Welcome to the TechDesk - LLM Powered Recommendation System repository! This project aims to provide personalized and expert advice to users who are looking to purchase large-ticket items online, particularly focusing on electronics. The system utilizes advanced natural language processing techniques, including instructor XL for document embeddings and Google Flan XL or GPT-3.5 for conversational interactions.

Project Overview

The TechDesk Recommendation System involves two key components:

  • Document Embedding: Expert documents are processed using instructor XL to create meaningful embeddings. These embeddings are then stored in the FAISS (Facebook AI Similarity Search) index for efficient retrieval.
  • Conversational AI: The system interacts with end users through Google Flan XL or GPT-3.5, leveraging the stored embeddings to provide personalized recommendations and expert advice in real-time.

Motivation

The motivation behind the TechDesk project stemmed from the widespread hesitation among users to purchase high-value items online.
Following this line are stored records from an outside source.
/-- An ALU shift by the count in bits 14:11. -/
def State.aluShift (s : State) (n : Fin 8) (w : BitVec 23) (f : BitVec 24 → Nat → AluRes) : State :=
  s.lodIssue n .plain (wbits w 0 11 == 0) {} (runOn (fun s =>
    let x := f (s.dreg n (wbits w 15 4)) (wbits w 11 4)
    (s.setDreg n (wbits w 19 4) x.r).aluFlags n x.r x.carry x.wrap))

/-- The immediate of class ALUI, sign-extended to 24 bits. -/
def aluImm (w : BitVec 23) : BitVec 24 := BitVec.ofInt 24 (toSigned 19 (wbits w 0 19))

/-- An ALUI instruction: the destination register is its first source. -/
def State.aluiOp (s : State) (n : Fin 8) (w : BitVec 23) (cmp : Bool) (f : BitVec 24 → BitVec 24 → AluRes) : State :=
  s.lodIssue n .plain true {} (runOn (fun s =>
    let x := f (s.dreg n (wbits w 19 4)) (aluImm w)
    (if cmp then s else s.setDreg n (wbits w 19 4) x.r).aluFlags n x.r x.carry x.wrap))

/-- An ALUI shift; a negative count has no stated result: result and flags are free values. -/
def State.aluiShift (s : State) (n : Fin 8) (w : BitVec 23) (f : BitVec 24 → Nat → AluRes) : State :=
  s.lodIssue n .plain true {} (runOn (fun s =>
    if (aluImm w).msb then
      let r : BitVec 24 := s.free.setWidth 24
      let wrap := s.free.getLsbD 32
      ((s.drawFree).setDreg n (wbits w 19 4) r).aluFlags n r none wrap
    else
      let x := f (s.dreg n (wbits w 19 4)) (aluImm w).toNat
      (s.setDreg n (wbits w 19 4) x.r).aluFlags n x.r x.carry x.wrap))

/-- ADD. DEDUCED (log entry 56). -/
def execAdd (n : Fin 8) (w : BitVec 23) (s : State) : Out := .next (s.aluOp n w false aluAdd)
/-- SUB. DESIGN CHOICE (log entry 54). -/
def execSub (n : Fin 8) (w : BitVec 23) (s : State) : Out := .next (s.aluOp n w false aluSub)
/-- AND. -/
def execAnd (n : Fin 8) (w : BitVec 23) (s : State) : Out := .next (s.aluOp n w false (fun a b => aluLogic (a &&& b)))
/-- OR. -/
def execOr (n : Fin 8) (w : BitVec 23) (s : State) : Out := .next (s.aluOp n w false (fun a b => aluLogic (a ||| b)))
/-- XOR. -/
def execXor (n : Fin 8) (w : BitVec 23) (s : State) : Out := .next (s.aluOp n w false (fun a b => aluLogic (a ^^^ b)))
/-- ASR. -/
def execAsr (n : Fin 8) (w : BitVec 23) (s : State) : Out := .next (s.aluShift n w aluAsr)
/-- LSR. -/
def execLsr (n : Fin 8) (w : BitVec 23) (s : State) : Out := .next (s.aluShift n w aluLsr)
/-- SHL. -/
def execShl (n : Fin 8) (w : BitVec 23) (s : State) : Out := .next (s.aluShift n w aluShl)
/-- CMP: flags alone. DESIGN CHOICE (log entry 54). -/
def execCmp (n : Fin 8) (w : BitVec 23) (s : State) : Out := .next (s.aluOp n w true aluSub)
/-- MOV copies its second source. -/
def execMov (n : Fin 8) (w : BitVec 23) (s : State) : Out := .next (s.aluOp n w false (fun _ b => aluMov b))
/-- NEG negates its second source. -/
def execNeg (n : Fin 8) (w : BitVec 23) (s : State) : Out := .next (s.aluOp n w false (fun _ b => aluNeg b))
/-- ABS of its second source. -/
def execAbs (n : Fin 8) (w : BitVec 23) (s : State) : Out := .next (s.aluOp n w false (fun _ b => aluAbs b))
/-- ALUI ADD. -/
def execAluiAdd (n : Fin 8) (w : BitVec 23) (s : State) : Out := .next (s.aluiOp n w false aluAdd)
/-- ALUI SUB. -/
def execAluiSub (n : Fin 8) (w : BitVec 23) (s : State) : Out := .next (s.aluiOp n w false aluSub)
/-- ALUI AND. -/
def execAluiAnd (n : Fin 8) (w : BitVec 23) (s : State) : Out := .next (s.aluiOp n w false (fun a b => aluLogic (a &&& b)))
/-- ALUI OR. -/
def execAluiOr (n : Fin 8) (w : BitVec 23) (s : State) : Out := .next (s.aluiOp n w false (fun a b => aluLogic (a ||| b)))
/-- ALUI XOR. -/
def execAluiXor (n : Fin 8) (w : BitVec 23) (s : State) : Out := .next (s.aluiOp n w false (fun a b => aluLogic (a ^^^ b)))
/-- ALUI ASR. -/
def execAluiAsr (n : Fin 8) (w : BitVec 23) (s : State) : Out := .next (s.aluiShift n w aluAsr)
/-- ALUI LSR. -/
def execAluiLsr (n : Fin 8) (w : BitVec 23) (s : State) : Out := .next (s.aluiShift n w aluLsr)
/-- ALUI SHL. -/
def execAluiShl (n : Fin 8) (w : BitVec 23) (s : State) : Out := .next (s.aluiShift n w aluShl)
/-- ALUI CMP. -/
def execAluiCmp (n : Fin 8) (w : BitVec 23) (s : State) : Out := .next (s.aluiOp n w true aluSub)
/-- ALUI MOV loads its immediate. -/
def execAluiMov (n : Fin 8) (w : BitVec 23) (s : State) : Out := .next (s.aluiOp n w false (fun _ b => aluMov b))
/-- ALUI NEG. -/
def execAluiNeg (n : Fin 8) (w : BitVec 23) (s : State) : Out := .next (s.aluiOp n w false (fun _ b => aluNeg b))
/-- ALUI ABS. -/
def execAluiAbs (n : Fin 8) (w : BitVec 23) (s : State) : Out := .next (s.aluiOp n w false (fun _ b => aluAbs b))

/-! ### Transfers and multiplicands (R347) -/

/-- A transfer field: its code, walker and data register. -/
structure Xfer where
  code : Nat
  g : Nat
  d : Nat

/-- The transfer field in the low 9 bits of f. -/
def xferOf (f : Nat) : Xfer := ⟨f / 2 ^ 7 % 4, f / 2 ^ 4 % 8, f % 16⟩

/-- It names a memory operand. -/
def Xfer.mem (x : Xfer) : Bool := x.code == 1 || x.code == 2

/-- The walkers the transfers use. -/
def xferWalkers (xs : List Xfer) : Nat := xs.foldl (fun m x => if x.mem then m ||| 2 ^ x.g else m) 0

/-- What the transfers of an instruction do, gathered before anything is written: loads, stores, and the state with the
walkers advanced. Reads see the memory before the instruction, stores the registers before it. -/
def State.gather (old : State) (n : Fin 8) : List Xfer → State → Except LodTrap (State × List (Nat × BitVec 24) × List (Nat × BitVec 24))
  | [], s => .ok (s, [], [])
  | x :: xs, s =>
    if ! x.mem then State.gather old n xs s
    else
      let a := s.walkAddr n x.g 0
      if x.code = 1 then
        match old.loadWord n a with
        | .error t => .error t
        | .ok v =>
          match State.gather old n xs (s.advance n x.g) with
          | .error t => .error t
          | .ok (s, ls, ws) => .ok (s, (x.d, v.setWidth 24) :: ls, ws)
      else
        match State.gather old n xs (s.advance n x.g) with
        | .error t => .error t
        | .ok (s, ls, ws) => .ok (s, ls, (a, old.dreg n x.d) :: ws)

/-- Two transfers that load one data register: its value is not stated. -/
def sameLoad (ls : List (Nat × BitVec 24)) : Bool := match ls with | [a, b] => a.1 == b.1 | _ => false

/-- The loads and stores of the transfers land, port 1 before port 2 (R339). -/
def State.landXfers (s : State) (n : Fin 8) (ls ws : List (Nat × BitVec 24)) : State :=
  let s := ws.foldl (fun (s : State) x => s.storeWord n x.1 (store24 x.2)) s
  if sameLoad ls then
    let v : BitVec 24 := s.free.setWidth 24
    ls.foldl (fun (s : State) x => s.setDreg n x.1 v) s.drawFree
  else ls.foldl (fun (s : State) x => s.setDreg n x.1 x.2) s

/-- A multiplicand field: its value and the state with its walker advanced. -/
def State.multiplicand (old s : State) (n : Fin 8) (f : Nat) : Except LodTrap (BitVec 24 × State) :=
  if f < 16 then .ok (old.dreg n f, s)
  else
    match old.loadWord n (s.walkAddr n (f % 8) 0) with
    | .error t => .error t
    | .ok v => .ok (v.setWidth 24, if f / 8 % 2 = 1 then s.advance n (f % 8) else s)

/-- A class MAC instruction; `f` gives the accumulator's new exact value from its old one and the product (R343). -/
def State.macOp (s : State) (n : Fin 8) (w : BitVec 26) (f : Int → Int → Int) : State :=
  let m1 := wbits w 18 5
  let m2 := wbits w 13 5
  let x := xferOf (wbits w 0 9)
  let u := wbits w 23 3
  let ok := wbits w 9 4 == 0 && x.code != 3 && decide (m1 / 16 + m2 / 16 + b2n x.mem ≤ 2)
  let walk (m : Nat) : Nat := if m < 16 then 0 else 2 ^ (m % 8)
  s.lodIssue n .plain ok { accW := 2 ^ u, walkR := walk m1 ||| walk m2 ||| xferWalkers [x] } (fun s0 =>
    match State.multiplicand s0 s0 n m1 with
    | .error t => .error t
    | .ok (a, s1) =>
      match State.multiplicand s0 s1 n m2 with
      | .error t => .error t
      | .ok (b, s2) =>
        match State.gather s0 n [x] s2 with
        | .error t => .error t
        | .ok (s3, ls, ws) =>
          .ok ((s3.setAcc n u (f (s0.acc n u).toInt (a.toInt * b.toInt))).landXfers n ls ws, .seq))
The lack of confidence in making informed decisions hindered online sales growth. By offering personalized and expert advice through an AI-powered recommendation system, we aim to bridge this gap and empower users to make well-informed online purchasing decisions.

Market Research

Our initial market research indicated that 62% of individuals were not confident in buying large ticket items online. To delve deeper, we conducted a user survey to understand the reasons behind this hesitation: image

User Survey

In our user survey:

  • 91.1% of respondents expressed their willingness to make online purchases if provided with personalized and expert advice on demand.
  • 70% of respondents who were interested in online buying had never purchased electronics online.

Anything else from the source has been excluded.